[Exercise requirements]
When the line containing "(s.cuLines .ver).flatMap EdgeLine.writes" appears in the data below, begin copying there and stop only after the line containing "(R252, log 3). -/".

(Saved entries)
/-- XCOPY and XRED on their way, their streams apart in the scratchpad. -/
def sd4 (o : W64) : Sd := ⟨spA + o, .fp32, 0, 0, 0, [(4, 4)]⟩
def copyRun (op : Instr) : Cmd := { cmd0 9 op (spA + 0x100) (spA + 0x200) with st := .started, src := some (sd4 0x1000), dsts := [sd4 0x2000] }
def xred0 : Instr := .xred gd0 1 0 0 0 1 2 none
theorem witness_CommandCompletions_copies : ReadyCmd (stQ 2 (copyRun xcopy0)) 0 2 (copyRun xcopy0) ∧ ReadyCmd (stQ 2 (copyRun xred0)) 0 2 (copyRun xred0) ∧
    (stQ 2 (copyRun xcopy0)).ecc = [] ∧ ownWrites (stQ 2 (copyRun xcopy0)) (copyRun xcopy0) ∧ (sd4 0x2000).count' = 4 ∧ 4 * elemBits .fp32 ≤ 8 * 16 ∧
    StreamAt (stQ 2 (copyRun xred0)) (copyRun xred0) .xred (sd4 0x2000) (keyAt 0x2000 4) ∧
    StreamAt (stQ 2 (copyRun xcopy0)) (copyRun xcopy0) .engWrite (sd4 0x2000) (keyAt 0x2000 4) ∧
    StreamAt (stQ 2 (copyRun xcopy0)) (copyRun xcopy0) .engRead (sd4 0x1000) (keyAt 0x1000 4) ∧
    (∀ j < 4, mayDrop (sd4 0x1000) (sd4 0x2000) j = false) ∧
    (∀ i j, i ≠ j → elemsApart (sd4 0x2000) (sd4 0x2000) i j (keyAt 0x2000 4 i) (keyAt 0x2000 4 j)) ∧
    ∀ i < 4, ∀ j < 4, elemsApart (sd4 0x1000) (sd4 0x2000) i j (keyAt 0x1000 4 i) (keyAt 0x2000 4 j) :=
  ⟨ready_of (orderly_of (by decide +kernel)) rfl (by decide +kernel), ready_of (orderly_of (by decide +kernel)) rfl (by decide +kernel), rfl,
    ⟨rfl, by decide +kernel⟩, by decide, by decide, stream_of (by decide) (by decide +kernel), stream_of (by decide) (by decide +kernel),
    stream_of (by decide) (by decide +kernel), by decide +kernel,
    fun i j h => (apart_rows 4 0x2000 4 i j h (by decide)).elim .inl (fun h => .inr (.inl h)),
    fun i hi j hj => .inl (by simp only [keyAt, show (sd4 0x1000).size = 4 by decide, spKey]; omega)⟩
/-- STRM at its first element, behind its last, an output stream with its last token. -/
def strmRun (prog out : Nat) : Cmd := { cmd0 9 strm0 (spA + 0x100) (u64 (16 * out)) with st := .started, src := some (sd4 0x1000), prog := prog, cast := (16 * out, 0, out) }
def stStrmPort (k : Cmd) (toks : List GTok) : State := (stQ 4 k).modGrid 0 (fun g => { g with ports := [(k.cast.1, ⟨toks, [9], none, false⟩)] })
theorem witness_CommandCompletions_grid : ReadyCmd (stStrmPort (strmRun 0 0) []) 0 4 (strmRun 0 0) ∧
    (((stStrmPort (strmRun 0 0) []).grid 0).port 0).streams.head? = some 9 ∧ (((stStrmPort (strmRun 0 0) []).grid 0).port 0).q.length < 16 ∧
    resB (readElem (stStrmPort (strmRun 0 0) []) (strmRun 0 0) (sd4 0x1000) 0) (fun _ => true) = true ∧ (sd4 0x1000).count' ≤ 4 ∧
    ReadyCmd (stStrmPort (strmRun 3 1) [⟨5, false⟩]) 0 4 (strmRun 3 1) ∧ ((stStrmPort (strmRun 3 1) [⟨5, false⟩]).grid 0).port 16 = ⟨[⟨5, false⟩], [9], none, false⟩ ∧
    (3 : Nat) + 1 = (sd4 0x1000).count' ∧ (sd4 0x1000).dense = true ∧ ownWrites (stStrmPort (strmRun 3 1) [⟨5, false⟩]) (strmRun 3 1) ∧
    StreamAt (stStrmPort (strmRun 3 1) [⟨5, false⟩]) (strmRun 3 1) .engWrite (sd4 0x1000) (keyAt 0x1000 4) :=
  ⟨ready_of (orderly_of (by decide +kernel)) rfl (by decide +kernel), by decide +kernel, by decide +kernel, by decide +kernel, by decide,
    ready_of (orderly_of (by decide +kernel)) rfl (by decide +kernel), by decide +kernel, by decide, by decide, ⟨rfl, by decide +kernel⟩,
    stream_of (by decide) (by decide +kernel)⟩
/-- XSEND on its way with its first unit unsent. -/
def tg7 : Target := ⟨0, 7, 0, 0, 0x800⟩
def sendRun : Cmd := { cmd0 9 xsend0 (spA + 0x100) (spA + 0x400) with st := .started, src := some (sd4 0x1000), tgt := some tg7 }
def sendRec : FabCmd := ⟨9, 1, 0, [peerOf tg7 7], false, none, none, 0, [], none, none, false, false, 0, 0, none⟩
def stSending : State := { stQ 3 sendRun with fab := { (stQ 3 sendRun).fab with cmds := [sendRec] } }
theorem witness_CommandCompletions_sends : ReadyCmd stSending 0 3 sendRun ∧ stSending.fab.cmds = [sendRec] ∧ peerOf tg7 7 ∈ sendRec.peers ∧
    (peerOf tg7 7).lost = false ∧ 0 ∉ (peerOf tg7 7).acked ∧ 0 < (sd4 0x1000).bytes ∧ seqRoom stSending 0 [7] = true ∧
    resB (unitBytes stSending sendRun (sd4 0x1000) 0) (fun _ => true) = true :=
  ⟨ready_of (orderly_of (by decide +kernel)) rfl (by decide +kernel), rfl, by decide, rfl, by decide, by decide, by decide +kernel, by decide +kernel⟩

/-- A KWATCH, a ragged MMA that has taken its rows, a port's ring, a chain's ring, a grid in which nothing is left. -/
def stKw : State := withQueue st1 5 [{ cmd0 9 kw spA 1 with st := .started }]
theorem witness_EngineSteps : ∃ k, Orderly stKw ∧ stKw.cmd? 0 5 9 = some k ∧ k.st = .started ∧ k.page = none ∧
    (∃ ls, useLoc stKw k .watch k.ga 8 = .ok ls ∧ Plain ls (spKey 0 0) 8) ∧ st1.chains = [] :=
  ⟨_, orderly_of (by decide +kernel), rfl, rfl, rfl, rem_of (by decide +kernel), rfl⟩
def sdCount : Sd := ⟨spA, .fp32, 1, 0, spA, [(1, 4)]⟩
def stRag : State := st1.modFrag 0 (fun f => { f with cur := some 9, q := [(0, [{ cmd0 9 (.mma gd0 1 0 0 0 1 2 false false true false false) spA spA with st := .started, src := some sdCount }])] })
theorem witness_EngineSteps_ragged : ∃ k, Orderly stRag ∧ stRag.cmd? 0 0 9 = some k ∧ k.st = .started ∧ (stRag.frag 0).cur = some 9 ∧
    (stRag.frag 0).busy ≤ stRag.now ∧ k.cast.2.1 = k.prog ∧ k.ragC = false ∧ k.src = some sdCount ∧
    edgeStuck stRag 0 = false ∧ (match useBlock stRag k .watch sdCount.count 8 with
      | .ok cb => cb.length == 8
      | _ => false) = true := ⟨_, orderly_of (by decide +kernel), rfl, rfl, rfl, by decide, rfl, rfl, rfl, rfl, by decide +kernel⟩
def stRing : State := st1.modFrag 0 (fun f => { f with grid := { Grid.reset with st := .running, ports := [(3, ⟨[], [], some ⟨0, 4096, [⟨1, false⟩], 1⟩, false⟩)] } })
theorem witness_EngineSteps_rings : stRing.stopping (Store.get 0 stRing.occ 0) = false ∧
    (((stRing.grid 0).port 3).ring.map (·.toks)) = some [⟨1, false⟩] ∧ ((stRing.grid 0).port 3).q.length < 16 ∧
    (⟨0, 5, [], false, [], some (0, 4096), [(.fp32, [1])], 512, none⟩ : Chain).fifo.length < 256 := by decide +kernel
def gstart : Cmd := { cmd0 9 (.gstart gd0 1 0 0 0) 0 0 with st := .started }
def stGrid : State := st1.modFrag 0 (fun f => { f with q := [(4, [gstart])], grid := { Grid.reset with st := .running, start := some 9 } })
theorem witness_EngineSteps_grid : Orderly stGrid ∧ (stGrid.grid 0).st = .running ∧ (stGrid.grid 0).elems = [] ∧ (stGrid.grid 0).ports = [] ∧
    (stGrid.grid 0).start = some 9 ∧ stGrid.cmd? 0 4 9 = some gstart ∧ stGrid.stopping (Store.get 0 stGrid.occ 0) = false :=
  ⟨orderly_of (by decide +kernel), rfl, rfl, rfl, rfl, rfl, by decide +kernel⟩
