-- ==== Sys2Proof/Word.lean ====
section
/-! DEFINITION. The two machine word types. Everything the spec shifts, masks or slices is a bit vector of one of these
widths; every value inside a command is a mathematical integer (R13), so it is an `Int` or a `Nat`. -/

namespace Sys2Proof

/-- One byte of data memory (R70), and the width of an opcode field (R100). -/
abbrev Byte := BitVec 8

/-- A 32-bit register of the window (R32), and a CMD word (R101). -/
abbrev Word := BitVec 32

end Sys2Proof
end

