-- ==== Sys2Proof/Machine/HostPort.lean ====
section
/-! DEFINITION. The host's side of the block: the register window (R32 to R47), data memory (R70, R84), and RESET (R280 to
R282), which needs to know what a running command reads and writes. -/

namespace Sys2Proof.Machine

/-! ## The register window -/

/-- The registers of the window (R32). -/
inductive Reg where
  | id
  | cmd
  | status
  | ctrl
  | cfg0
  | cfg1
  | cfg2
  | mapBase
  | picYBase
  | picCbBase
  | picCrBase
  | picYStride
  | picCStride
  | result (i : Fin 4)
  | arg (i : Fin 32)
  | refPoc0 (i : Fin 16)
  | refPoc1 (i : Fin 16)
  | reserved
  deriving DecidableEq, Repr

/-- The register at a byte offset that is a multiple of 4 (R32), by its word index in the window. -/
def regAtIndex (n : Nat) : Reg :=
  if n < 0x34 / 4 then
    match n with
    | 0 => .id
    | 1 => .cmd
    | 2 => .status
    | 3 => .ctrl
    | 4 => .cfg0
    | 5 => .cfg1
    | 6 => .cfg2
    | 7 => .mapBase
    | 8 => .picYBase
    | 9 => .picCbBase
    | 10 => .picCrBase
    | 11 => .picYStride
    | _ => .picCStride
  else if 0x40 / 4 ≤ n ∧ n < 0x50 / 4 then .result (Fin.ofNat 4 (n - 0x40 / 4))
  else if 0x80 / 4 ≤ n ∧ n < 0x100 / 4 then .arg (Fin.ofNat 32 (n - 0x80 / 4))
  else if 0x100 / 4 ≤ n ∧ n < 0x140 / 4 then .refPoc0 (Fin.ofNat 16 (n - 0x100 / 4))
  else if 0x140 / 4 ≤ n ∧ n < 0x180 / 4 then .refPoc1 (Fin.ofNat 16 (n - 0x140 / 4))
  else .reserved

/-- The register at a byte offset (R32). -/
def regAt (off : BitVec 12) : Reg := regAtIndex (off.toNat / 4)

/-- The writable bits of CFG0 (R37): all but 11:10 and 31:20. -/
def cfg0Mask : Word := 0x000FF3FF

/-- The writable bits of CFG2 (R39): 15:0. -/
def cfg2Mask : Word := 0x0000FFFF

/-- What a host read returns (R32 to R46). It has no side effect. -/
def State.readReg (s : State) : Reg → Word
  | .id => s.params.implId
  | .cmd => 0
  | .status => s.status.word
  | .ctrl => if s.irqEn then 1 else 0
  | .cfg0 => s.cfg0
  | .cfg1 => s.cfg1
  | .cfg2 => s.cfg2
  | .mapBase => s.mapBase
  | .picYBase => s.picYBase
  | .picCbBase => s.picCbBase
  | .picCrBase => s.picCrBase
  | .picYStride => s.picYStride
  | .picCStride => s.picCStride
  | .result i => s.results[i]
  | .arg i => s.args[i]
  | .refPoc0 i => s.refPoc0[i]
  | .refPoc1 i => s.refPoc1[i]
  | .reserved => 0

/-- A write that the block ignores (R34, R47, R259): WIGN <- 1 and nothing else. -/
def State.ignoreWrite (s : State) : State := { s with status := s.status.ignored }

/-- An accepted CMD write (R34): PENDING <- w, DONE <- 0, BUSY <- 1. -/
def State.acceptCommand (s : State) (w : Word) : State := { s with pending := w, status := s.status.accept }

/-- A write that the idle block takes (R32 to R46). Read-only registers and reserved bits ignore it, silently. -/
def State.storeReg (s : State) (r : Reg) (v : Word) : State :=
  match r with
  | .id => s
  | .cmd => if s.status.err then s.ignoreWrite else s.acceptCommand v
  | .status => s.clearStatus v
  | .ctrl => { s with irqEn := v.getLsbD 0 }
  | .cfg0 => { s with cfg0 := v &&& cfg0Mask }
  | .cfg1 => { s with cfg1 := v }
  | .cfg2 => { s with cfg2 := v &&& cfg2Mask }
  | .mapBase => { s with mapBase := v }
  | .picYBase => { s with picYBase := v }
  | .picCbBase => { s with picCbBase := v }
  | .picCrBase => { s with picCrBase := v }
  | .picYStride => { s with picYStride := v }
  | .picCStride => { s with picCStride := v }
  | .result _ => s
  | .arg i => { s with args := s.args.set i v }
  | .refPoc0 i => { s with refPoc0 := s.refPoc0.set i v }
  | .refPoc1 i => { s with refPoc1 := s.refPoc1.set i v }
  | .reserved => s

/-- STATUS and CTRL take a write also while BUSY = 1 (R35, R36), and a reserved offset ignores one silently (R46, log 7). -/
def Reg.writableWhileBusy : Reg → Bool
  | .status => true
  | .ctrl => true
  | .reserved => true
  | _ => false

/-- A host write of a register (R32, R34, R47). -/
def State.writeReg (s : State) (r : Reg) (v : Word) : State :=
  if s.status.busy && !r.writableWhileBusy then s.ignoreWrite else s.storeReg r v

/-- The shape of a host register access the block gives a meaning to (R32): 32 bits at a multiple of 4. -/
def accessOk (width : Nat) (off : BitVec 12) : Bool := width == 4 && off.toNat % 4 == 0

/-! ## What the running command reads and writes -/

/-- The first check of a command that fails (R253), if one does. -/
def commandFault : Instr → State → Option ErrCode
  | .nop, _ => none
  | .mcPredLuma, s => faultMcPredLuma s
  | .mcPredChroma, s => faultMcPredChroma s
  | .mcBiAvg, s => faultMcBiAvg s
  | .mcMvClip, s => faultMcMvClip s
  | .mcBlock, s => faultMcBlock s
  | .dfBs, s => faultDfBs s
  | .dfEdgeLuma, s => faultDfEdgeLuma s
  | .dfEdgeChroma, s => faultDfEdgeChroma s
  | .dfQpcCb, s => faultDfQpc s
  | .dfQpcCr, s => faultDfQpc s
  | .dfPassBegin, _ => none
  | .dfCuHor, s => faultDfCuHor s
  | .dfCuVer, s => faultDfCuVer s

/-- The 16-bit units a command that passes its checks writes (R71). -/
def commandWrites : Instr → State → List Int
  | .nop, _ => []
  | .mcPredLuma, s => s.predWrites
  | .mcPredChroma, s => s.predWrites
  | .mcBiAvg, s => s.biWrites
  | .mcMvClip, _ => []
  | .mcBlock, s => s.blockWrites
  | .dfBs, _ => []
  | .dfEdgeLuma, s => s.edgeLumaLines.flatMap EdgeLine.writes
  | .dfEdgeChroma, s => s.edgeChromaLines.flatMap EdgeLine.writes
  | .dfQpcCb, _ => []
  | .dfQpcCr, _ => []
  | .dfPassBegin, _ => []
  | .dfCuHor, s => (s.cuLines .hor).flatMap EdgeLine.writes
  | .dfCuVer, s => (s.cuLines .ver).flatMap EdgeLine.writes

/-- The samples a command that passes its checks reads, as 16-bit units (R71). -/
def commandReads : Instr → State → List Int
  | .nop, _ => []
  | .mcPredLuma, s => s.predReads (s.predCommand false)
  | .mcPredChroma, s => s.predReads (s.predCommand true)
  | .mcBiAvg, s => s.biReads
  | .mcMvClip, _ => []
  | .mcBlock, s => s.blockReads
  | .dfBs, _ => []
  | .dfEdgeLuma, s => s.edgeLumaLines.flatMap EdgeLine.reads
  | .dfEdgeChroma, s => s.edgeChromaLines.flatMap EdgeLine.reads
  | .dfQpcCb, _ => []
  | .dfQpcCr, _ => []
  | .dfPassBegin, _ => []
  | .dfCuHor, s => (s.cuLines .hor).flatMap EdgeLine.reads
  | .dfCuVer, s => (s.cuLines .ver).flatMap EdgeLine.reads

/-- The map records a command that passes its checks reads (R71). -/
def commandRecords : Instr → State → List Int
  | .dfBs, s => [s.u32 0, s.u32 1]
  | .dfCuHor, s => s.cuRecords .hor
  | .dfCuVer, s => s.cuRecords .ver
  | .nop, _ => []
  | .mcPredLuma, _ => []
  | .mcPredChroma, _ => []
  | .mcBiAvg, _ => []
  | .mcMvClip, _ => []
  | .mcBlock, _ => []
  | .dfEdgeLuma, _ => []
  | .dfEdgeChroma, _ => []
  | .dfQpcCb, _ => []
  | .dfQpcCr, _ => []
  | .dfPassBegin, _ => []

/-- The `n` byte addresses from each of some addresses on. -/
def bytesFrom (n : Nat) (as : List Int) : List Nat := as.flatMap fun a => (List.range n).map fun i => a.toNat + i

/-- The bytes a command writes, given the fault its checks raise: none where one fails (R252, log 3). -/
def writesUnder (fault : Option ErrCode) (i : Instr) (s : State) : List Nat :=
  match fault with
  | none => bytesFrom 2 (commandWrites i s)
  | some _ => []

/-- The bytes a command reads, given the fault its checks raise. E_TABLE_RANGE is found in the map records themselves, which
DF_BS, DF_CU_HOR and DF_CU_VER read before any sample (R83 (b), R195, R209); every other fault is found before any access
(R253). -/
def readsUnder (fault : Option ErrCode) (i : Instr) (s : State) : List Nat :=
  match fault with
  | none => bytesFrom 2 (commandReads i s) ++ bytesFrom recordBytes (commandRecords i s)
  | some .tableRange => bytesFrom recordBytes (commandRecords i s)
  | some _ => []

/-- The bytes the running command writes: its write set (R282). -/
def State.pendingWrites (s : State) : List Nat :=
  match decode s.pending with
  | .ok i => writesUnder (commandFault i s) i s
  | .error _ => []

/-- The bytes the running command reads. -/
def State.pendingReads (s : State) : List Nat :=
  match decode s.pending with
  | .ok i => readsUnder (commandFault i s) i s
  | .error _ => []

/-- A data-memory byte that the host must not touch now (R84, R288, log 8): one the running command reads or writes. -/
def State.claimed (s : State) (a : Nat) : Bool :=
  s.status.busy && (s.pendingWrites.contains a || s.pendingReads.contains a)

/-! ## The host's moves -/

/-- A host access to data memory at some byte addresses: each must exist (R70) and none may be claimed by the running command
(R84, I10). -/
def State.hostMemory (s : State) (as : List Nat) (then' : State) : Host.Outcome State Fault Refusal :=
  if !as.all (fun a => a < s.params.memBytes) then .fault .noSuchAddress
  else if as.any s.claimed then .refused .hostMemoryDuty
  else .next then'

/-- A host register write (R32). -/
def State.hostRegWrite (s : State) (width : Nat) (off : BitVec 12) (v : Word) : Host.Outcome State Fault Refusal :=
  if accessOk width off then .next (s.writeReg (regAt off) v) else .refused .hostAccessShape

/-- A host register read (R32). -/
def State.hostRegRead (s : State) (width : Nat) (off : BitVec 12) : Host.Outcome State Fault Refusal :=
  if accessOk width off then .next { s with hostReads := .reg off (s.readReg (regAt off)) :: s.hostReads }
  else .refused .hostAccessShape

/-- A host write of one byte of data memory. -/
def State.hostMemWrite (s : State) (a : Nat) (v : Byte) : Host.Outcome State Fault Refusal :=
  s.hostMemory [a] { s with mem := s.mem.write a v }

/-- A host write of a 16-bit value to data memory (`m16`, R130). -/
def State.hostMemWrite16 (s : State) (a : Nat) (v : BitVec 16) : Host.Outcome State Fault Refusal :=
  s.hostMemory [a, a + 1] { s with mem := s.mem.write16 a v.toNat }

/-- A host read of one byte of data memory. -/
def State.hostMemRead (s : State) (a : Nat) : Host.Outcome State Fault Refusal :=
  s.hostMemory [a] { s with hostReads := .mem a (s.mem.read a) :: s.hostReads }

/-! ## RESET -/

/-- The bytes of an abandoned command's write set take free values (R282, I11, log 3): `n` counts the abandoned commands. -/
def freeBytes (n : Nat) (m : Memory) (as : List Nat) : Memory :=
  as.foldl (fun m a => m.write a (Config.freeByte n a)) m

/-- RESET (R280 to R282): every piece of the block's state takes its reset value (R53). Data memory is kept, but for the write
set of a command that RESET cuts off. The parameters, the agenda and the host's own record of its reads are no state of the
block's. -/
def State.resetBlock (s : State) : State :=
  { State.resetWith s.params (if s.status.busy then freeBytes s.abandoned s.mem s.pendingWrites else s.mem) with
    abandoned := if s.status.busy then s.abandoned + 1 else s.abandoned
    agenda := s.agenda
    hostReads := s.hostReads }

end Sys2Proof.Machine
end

[Expected answer]
  | .dfCuVer, s => (s.cuLines .ver).flatMap EdgeLine.writes

/-- The samples a command that passes its checks reads, as 16-bit units (R71). -/
def commandReads : Instr → State → List Int
  | .nop, _ => []
  | .mcPredLuma, s => s.predReads (s.predCommand false)
  | .mcPredChroma, s => s.predReads (s.predCommand true)
  | .mcBiAvg, s => s.biReads
  | .mcMvClip, _ => []
  | .mcBlock, s => s.blockReads
  | .dfBs, _ => []
  | .dfEdgeLuma, s => s.edgeLumaLines.flatMap EdgeLine.reads
  | .dfEdgeChroma, s => s.edgeChromaLines.flatMap EdgeLine.reads
  | .dfQpcCb, _ => []
  | .dfQpcCr, _ => []
  | .dfPassBegin, _ => []
  | .dfCuHor, s => (s.cuLines .hor).flatMap EdgeLine.reads
  | .dfCuVer, s => (s.cuLines .ver).flatMap EdgeLine.reads

/-- The map records a command that passes its checks reads (R71). -/
def commandRecords : Instr → State → List Int
  | .dfBs, s => [s.u32 0, s.u32 1]
  | .dfCuHor, s => s.cuRecords .hor
  | .dfCuVer, s => s.cuRecords .ver
  | .nop, _ => []
  | .mcPredLuma, _ => []
  | .mcPredChroma, _ => []
  | .mcBiAvg, _ => []
  | .mcMvClip, _ => []
  | .mcBlock, _ => []
  | .dfEdgeLuma, _ => []
  | .dfEdgeChroma, _ => []
  | .dfQpcCb, _ => []
  | .dfQpcCr, _ => []
  | .dfPassBegin, _ => []

/-- The `n` byte addresses from each of some addresses on. -/
def bytesFrom (n : Nat) (as : List Int) : List Nat := as.flatMap fun a => (List.range n).map fun i => a.toNat + i

/-- The bytes a command writes, given the fault its checks raise: none where one fails (R252, log 3). -/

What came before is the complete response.